If you are allowed to use O(n) memory, one option would be to build a balanced binary search tree out of all of the elements that stores key/value pairs, where each key is an element of the array and the value is the number of times it appears. You could then sort the array in your format as follows:
For each element in the array:
If that element already exists in the BST, increment its count.
Otherwise, add a new node to the BST with that element having count 1.
Do an inorder walk of the BST. When encountering a node, output its key.
Do a second inorder walk of the BST. When encountering a node, if it has count greater than one, output n - 1 copies of that node, where n is the number of times it appears.
The runtime of this algorithm is O(n log n), but it would be pretty tricky to code up a BST from scratch. It also requires external space, which I'm not sure you're allowed to do.

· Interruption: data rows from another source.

/-- R296 -/
def execSstop (w : BitVec 1) (q : BitVec 2) (st : State) : Host.Outcome State Fault Refusal :=
  plain (Enc.sstop w q) .immOnly (bodySstop q) st

/-- The pc plus four times a signed word offset of `w` bits, in 64 bits (R249). -/
def directTarget (pc : Addr) (f w : Nat) : Dword := pc.setWidth 64 + BitVec.ofInt 64 (4 * sextN f w)

/-- Goes on at a target of 64 bits; nonzero bits [63:48] raise permission with the whole target (R298). -/
def gotoTarget (x : Dword) : Issue Unit := do
  flagIf (decide (x.extractLsb' 48 16 ≠ 0)) .permission x
  goto (x.extractLsb' 0 48)

/-- R297 -/
def bodyBstr (q k : BitVec 2) (sense : BitVec 1) (f : BitVec 15) : Issue Unit := do
  let c ← get
  match c.th.stream q.toNat with
  | none => flagWord .reservedOperand
  | some st => if st.flags.getLsbD k.toNat = decide (sense = 1) then gotoTarget (directTarget c.th.pc f.toNat 15)

/-- R297 -/
def execBstr (w : BitVec 1) (q : BitVec 2) (k : BitVec 2) (s : BitVec 1) (f : BitVec 15) (st : State) :
    Host.Outcome State Fault Refusal := plain (Enc.bstr w q k s f) .nothing (bodyBstr q k s f) st

/-! ### Branches, jumps and calls (R298) -/

/-- R298 -/
def bodyBr (sense : BitVec 1) (c : BitVec 3) (f : BitVec 21) : Issue Unit := do
  let h ← get
  if h.th.cond c = decide (sense = 1) then gotoTarget (directTarget h.th.pc f.toNat 21)

/-- R298 -/
def execBr (w : BitVec 1) (s : BitVec 1) (c : BitVec 3) (f : BitVec 21) (st : State) :
    Host.Outcome State Fault Refusal := plain (Enc.br w s c f) .nothing (bodyBr s c f) st

/-- R298 -/
def bodyJmp (f : BitVec 17) : Issue Unit := do
  let h ← get
  gotoTarget (directTarget h.th.pc f.toNat 17)

/-- R298 -/
def execJmp (w : BitVec 1) (f : BitVec 17) (st : State) : Host.Outcome State Fault Refusal :=
  plain (Enc.jmp w f) .nothing (bodyJmp f) st

/-- R298: the link is pc + 4 with bits [63:48] zero. -/
def bodyCall (d : BitVec 7) (f : BitVec 17) : Issue Unit := do
  let l ← dstP d
  let h ← get
  wrp l ((h.th.pc + 4).setWidth 64)
  gotoTarget (directTarget h.th.pc f.toNat 17)

/-- R298 -/
def execCall (w : BitVec 1) (d : BitVec 7) (f : BitVec 17) (st : State) : Host.Outcome State Fault Refusal :=
  plain (Enc.call w d f) .nothing (bodyCall d f) st

/-- An indirect target is taken with bits [1:0] cleared (R247, R298). -/
def gotoIndirect (x : Dword) : Issue Unit := gotoTarget (x &&& ~~~3#64)

/-- R298 -/
def bodyBrx (a : BitVec 7) : Issue Unit := do
  let x ← srcP a
  gotoIndirect x

/-- R298 -/
def execBrx (w : BitVec 1) (a : BitVec 7) (st : State) : Host.Outcome State Fault Refusal :=
  plain (Enc.brx w a) .nothing (bodyBrx a) st

/-- R298: the target is read before the link is written. -/
def bodyCallx (d a : BitVec 7) : Issue Unit := do
  let x ← srcP a
  let l ← dstP d
  let h ← get
  wrp l ((h.th.pc + 4).setWidth 64)
  gotoIndirect x

/-- R298 -/
def execCallx (w : BitVec 1) (d : BitVec 7) (a : BitVec 7) (st : State) : Host.Outcome State Fault Refusal :=
  plain (Enc.callx w d a) .nothing (bodyCallx d a) st

/-- R298 -/
def bodyRet (a : BitVec 7) : Issue Unit := do
  let x ← srcP a
  gotoIndirect x

/-- R298 -/
def execRet (w : BitVec 1) (a : BitVec 7) (st : State) : Host.Outcome State Fault Refusal :=
  plain (Enc.ret w a) .nothing (bodyRet a) st

/-! ### Boundaries (R151), and what can issue (R108) -/

/-- Every access of the log is committed, or kept because a fault has flagged it (R151, R152). -/
def Thread.settled (t : Thread) : Bool :=
  t.log.all (fun e => match e.state with
    | .flagged _ _ => true
    | _ => false)

/-- Where a thread is parked at an instruction that has not issued, or whose end it awaits, so that a boundary can lie there once its
accesses are committed (R151, R219). -/
def Wait.rests : Wait → Bool
  | .run => false
  | .marker _ _ => false
  | .leaving => false
  | .fault _ _ => false
  | .xiss _ _ _ => false
  | .toSend _ _ => false
  | .stepTrap => false
  | .reissue => false
  | .exited => false
  | _ => true

/-- The thread is at a boundary (R151): between two instructions, after a commit, or parked in a wait, with every access committed. -/
def Thread.atBoundary (t : Thread) : Bool :=
  match t.wait with
  | .run => t.log.isEmpty && t.hints.isEmpty
  | .exited => true
  | w => w.rests && t.settled

/-- Something asks the thread to stop at its next boundary (R117, R118, R122, R224). -/
def State.stopAsked (s : State) (id : ThreadId) : Bool :=
  s.cut.stopping || s.cut.isStopped
    || (match s.team? id.teamId with
      | some v => match v.action with
        | some .flush => true
        | some .save => true
        | _ => false
      | none => true)
    || (match s.group? id.group with
      | some g => g.halted
      | none => true)

/-- The thread can issue, or retire the instruction whose wait is over: its group is unharmed and in no exchange, and nothing stops it here
(R108, R109, R118, R122, R215, R224). -/
def State.canIssue (s : State) (id : ThreadId) (t : Thread) : Bool :=
  (t.wait.issues || decide (t.wait = .done))
    && (match s.group? id.group with
      | some g => !g.ended && g.fault.isNone && decide (g.held ≤ (s.core id.core).cycle)
      | none => false)
    && !s.cut.units.contains (.thread id) && (!t.atBoundary || !s.stopAsked id || s.stepsNow id t)

/-! ### Active and pending sets (R108, R109) -/

/-- A group is ready while one of its gangs can issue (R108). -/
def State.ready (s : State) (g : GroupId) : Bool :=
  (s.members g).any (fun i => match s.thread? (memberOf g i) with
    | some t => s.canIssue (memberOf g i) t
    | none => false)

/-- When a group issued last, as the choice of the present cycle sees it (R108). -/
def Group.rank (v : Group) (cycle : Nat) : Nat := if v.last = cycle then v.prev else v.last

/-- No ready active group of the core that has not issued in this cycle issued less recently (R108). -/
def State.leastRecent (s : State) (g : GroupId) : Bool :=
  let k := s.core g.core
  match s.group? g with
  | none => false
  | some v => k.active.all (fun h => decide (h = g) || (match s.group? h with
      | some w => decide (w.last = k.cycle) || decide (v.rank k.cycle ≤ w.last) || !s.ready h
      | none => true))

/-- The thread issues at its turn: its group is active and is one of those that issued least recently (R108). -/
def State.mayIssue (s : State) (id : ThreadId) (t : Thread) : Bool :=
  s.canIssue id t && decide (id.group ∈ (s.core id.core).active) && s.leastRecent id.group

/-- The first ready group of a pending list (R109). -/
def State.readyPending (s : State) (c : Nat) : Option GroupId := (s.core c).pending.find? (fun g => s.ready g)

/-- A group enters the active set: its counts begin anew (R109). -/
def State.entered (s : State) (g : GroupId) : State := s.modGroup g (fun v => { v with issues := 0, waited := 0, parkedFor := 0 })
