-- ==== Sys2Proof/Machine/Lz4.lean ====
section
/-! DEFINITION. The LZ4 block format, which R97 names (PRESUMED: the format's published description; log entry 8). -/
namespace Sys2Proof.Machine

/-- Appends `n` bytes of a match that begins `off` bytes back; it can run into the bytes it appends. -/
def copyMatch (off : Nat) : (n : Nat) → Array Byte → Array Byte
  | 0, out => out
  | n + 1, out => copyMatch off n (out.push (out.getD (out.size - off) 0))

/-- A length that a nibble begins, and that bytes continue while they are 255; none where the bytes end. -/
def lz4Length (n : Nat) : List Byte → Option (Nat × List Byte)
  | [] => none
  | b :: r => if b = 255 then lz4Length (n + 255) r else some (n + b.toNat, r)

/-- A length with its nibble. -/
def lz4Nibble (n : Nat) (d : List Byte) : Option (Nat × List Byte) := if n = 15 then lz4Length 15 d else some (n, d)

/-- Decompresses sequences; none where malformed. The last sequence ends with its literals. -/
def lz4Sequences : (fuel : Nat) → List Byte → Array Byte → Option (List Byte)
  | fuel + 1, token :: d, out =>
    match lz4Nibble (token.toNat / 16) d with
    | none => none
    | some (lits, d) =>
      if d.length < lits then none else
      let out := out ++ (d.take lits).toArray
      match d.drop lits with
      | [] => some out.toList
      | [_] => none
      | a :: b :: d =>
        let off := a.toNat + 256 * b.toNat
        match lz4Nibble (token.toNat % 16) d with
        | none => none
        | some (len, d) => if off = 0 ∨ out.size < off then none else lz4Sequences fuel d (copyMatch off (len + 4) out)
  | _, _, _ => none

/-- LZ4 block decompression, none where malformed (R97). -/
def lz4 (d : List Byte) : Option (List Byte) := lz4Sequences d.length d #[]

end Sys2Proof.Machine
end

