-- ==== Sys2Proof/Machine/Engine.lean ====
section
/-! DEFINITION. What the engines share: reaching a virtual range page by page, the ranges they own (R175, R181, R182,
R383), and the SSB of a state-space operation (R341, R342). -/
namespace Sys2Proof.Machine

/-- What an engine finds when it reaches for a local virtual range: its physical pieces, or what stops it. -/
inductive Reach where
  | ok (parts : List (Nat × Nat))
  | missing (va : Nat)
  | refused
  | poison (va : Nat)
  | held
  deriving DecidableEq, Repr

/-- Reaches a local virtual range with the K of its issuer, page by page; a grain of another engine and a moving page
hold it (R25, R175, R182). `fuel` pages. -/
def State.reachRange (s : State) (w : Walker) (asid : Nat) (kernel : Bool) (by' : Option (Nat × Nat)) (need : Need) : (fuel va n : Nat) → Reach
  | 0, _, _ => .ok []
  | fuel + 1, va, n =>
    if n = 0 then .ok [] else
    let k := min n (65536 - va % 65536)
    match s.translate w asid va need kernel with
    | .missing => .missing va
    | .denied => .refused
    | .ok pa en =>
      if bits en 13 13 = 1 then .refused
      else if s.heldOther by' pa k then .held
      else match (if need = .load then s.poisoned pa k else none) with
      | some i => .poison (va + i)
      | none => match s.reachRange w asid kernel by' need fuel (va + k) (n - k) with
        | .ok r => .ok ((pa, k) :: r)
        | x => x

/-- The bytes that an engine of a team reads of physical pieces, for a piece of an operation: of each byte any version that what happens
before the operation leaves open (R175, R190, R199; Config.staleness). -/
def State.engineRead (s : State) (t : TeamId) (v : View) (op piece : Nat) (ps : List (Nat × Nat)) : List Byte :=
  let r := s.loadOf none [{ by' := s.engineAgent t, view := v, ps := ps }] ((List.range (bytesOf ps).length).map (Config.staleness op piece))
  s.bytesAt (ownVersions ps r.2)

/-- The bytes of physical pieces. -/
def State.piecesBytes (s : State) (ps : List (Nat × Nat)) : List Byte := ps.flatMap (fun p => Memory.read s.mem p.1 p.2)

/-- Writes bytes over physical pieces, as an origin. -/
def State.piecesWrite (s : State) (o : Origin) : List (Nat × Nat) → List Byte → State
  | [], _ => s
  | (pa, n) :: r, bs => (s.storeFrom o pa (bs.take n)).piecesWrite o r (bs.drop n)

/-- The number of dataflow entries and of owned ranges that a core holds (R177, R181). -/
def tableSize : Nat := 64

/-- No grain of a range is owned by another engine than a unit of this core (R181, R182). -/
def State.rangeFree (s : State) (core unit asid : Nat) (l : Nat × Nat) : Bool :=
  (pageCuts (pageFuel l.2) l.1 l.2).all (fun c =>
    match s.leaf (.core core) asid c.1 with
    | some (e, b) => !s.ownedOther (some (core, unit)) (leafPa e b c.1) c.2
    | none => true)

/-- An engine operation of a core can register its ranges now (R181). -/
def State.canOwn (s : State) (core : Nat) (rs : List Range) : Bool :=
  decide ((s.core core).ranges.length + rs.length ≤ tableSize)
    && rs.all (fun r => r.left.all (fun l => s.rangeFree core r.unit r.asid l))

/-- The ranges of a core with a virtual piece of an operation written or failed; a range without any left is freed
(R181). -/
def Core.releasePiece (k : Core) (tag va n : Nat) : Core :=
  let cut := fun (r : Range) =>
    if r.tag = tag then { r with left := r.left.filter (fun l => !(decide (va ≤ l.1) && decide (l.1 + l.2 ≤ va + n))) } else r
  { k with ranges := (k.ranges.map cut).filter (fun r => !r.left.isEmpty) }

/-- Frees every range of an operation (R181, R345). -/
def Core.releaseAll (k : Core) (tag : Nat) : Core := { k with ranges := k.ranges.filter (fun r => decide (r.tag ≠ tag)) }

/-- Changes a core. -/
def State.modCore (s : State) (c : Nat) (f : Core → Core) : State := s.setCore c (f (s.core c))

/-- Cuts a range into virtual pieces of up to 64 bytes aligned at 64 (R175). -/
def cutPieces : (fuel va n : Nat) → List (Nat × Nat)
  | 0, _, _ => []
  | fuel + 1, va, n =>
    if n = 0 then [] else
    let k := min n (64 - va % 64)
    (va, k) :: cutPieces fuel (va + k) (n - k)

/-! ### The SSB (R341, R342) -/

/-- A field of an SSB. -/
def ssbField (b : List Byte) (at' n : Nat) : Nat := leNat ((b.drop at').take n)

/-- N of an SSB. -/
def ssbN (b : List Byte) : Nat := 16 * 2 ^ ssbField b 0 1
/-- P of an SSB. -/
def ssbP (b : List Byte) : Nat := 16 * ssbField b 1 1
/-- H of an SSB. -/
def ssbH (b : List Byte) : Nat := ssbField b 2 2
/-- L of an SSB. -/
def ssbL (b : List Byte) : Nat := ssbField b 4 4
/-- Q of an SSB. -/
def ssbQ (b : List Byte) : Nat := 16 * ssbField b 8 1
/-- The number of chunks. -/
def ssbC (b : List Byte) : Nat := (ssbL b + ssbQ b - 1) / ssbQ b
/-- Completed chunks. -/
def ssbDone (b : List Byte) : Nat := ssbField b 72 4
/-- The steps of chunk c. -/
def ssbSteps (b : List Byte) (c : Nat) : Nat := min (ssbQ b) (ssbL b - c * ssbQ b)
/-- A pointer of an SSB: 0 x, 1 a, 2 B, 3 C, 4 y, 5 slot 0, 6 slot 1. -/
def ssbPtr (b : List Byte) (k : Nat) : Nat := ssbField b (16 + 8 * k) 8

/-- The checks of R342 at the last signature. The element sizes are 2 bytes for x, B and C and 4 for the others. -/
def ssbOk (b : List Byte) (cistBytes : Nat) : Bool :=
  decide (ssbField b 0 1 ≤ 3) && decide (1 ≤ ssbField b 1 1) && decide (ssbField b 1 1 ≤ 4)
    && decide (1 ≤ ssbH b) && decide (ssbH b ≤ 256) && decide (1 ≤ ssbL b) && decide (ssbL b ≤ 2 ^ 24)
    && decide (1 ≤ ssbField b 8 1) && decide (ssbField b 8 1 ≤ 4) && decide (ssbField b 9 1 ≤ 64)
    && decide (ssbField b 10 1 ≤ 2) && decide (ssbField b 11 1 ≤ 1)
    && decide (ssbField b 12 4 % 256 = 0) && decide (ssbField b 12 4 + 131072 ≤ cistBytes)
    && (List.range 7).all (fun k => decide (ssbPtr b k < 2 ^ 48)
        && decide (ssbPtr b k % (if k = 0 ∨ k = 2 ∨ k = 3 then 2 else 4) = 0))
    && decide (ssbDone b ≤ ssbC b) && decide (ssbField b 80 4 < 4) && decide (ssbField b 84 44 = 0)

/-- Where chunk c writes y: address and bytes. -/
def ssbChunkY (b : List Byte) (c : Nat) : Nat × Nat :=
  (ssbPtr b 4 + 4 * c * ssbQ b * ssbH b * ssbP b, 4 * ssbSteps b c * ssbH b * ssbP b)

/-- The bytes of one state slot. -/
def ssbSlotBytes (b : List Byte) : Nat := 4 * ssbH b * ssbN b * ssbP b

/-- The ranges of an `ssx` from chunk `done` on: y by chunks, and both slots (R342). -/
def ssbRanges (b : List Byte) (tag asid : Nat) : List Range :=
  let c0 := ssbDone b
  [ { tag := tag, asid := asid, left := (List.range (ssbC b - c0)).map (fun i => ssbChunkY b (c0 + i)), unit := 2 },
    { tag := tag, asid := asid, left := [(ssbPtr b 5, ssbSlotBytes b)], unit := 2 },
    { tag := tag, asid := asid, left := [(ssbPtr b 6, ssbSlotBytes b)], unit := 2 } ]

end Sys2Proof.Machine
end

However, if you are allowed external space and the arrays you are sorting are small and contain small integers, you could modify the above approach by using a modified counting sort. Just replace the BST with an array large enough for each integer in the original array to be a key. This reduces the runtime to O(n + k), with memory usage O(k), where k is the largest element in the array.
Hope this helps!
a modified merge sort could do the trick: on the last merge pass keep track of the last number you pushed on the front of result array and if the lowest of the next numbers is equal add to the end instead of front
Welcome to the world of Data Structures and Algorithms. You're absolutely right in that you could sort that faster. You could also do it a dozen different ways. PHD's are spent on this stuff :)
Here's a link where you can see an optimized bubble sort
You might also want to check out Big O Notation
Have fun and good luck!
Use quicksort to sort the array. When implementing the sort you can modify it slightly by adding all duplicates to a seperate duplicate array. When done simply append the duplicate array to the end of the sorted array.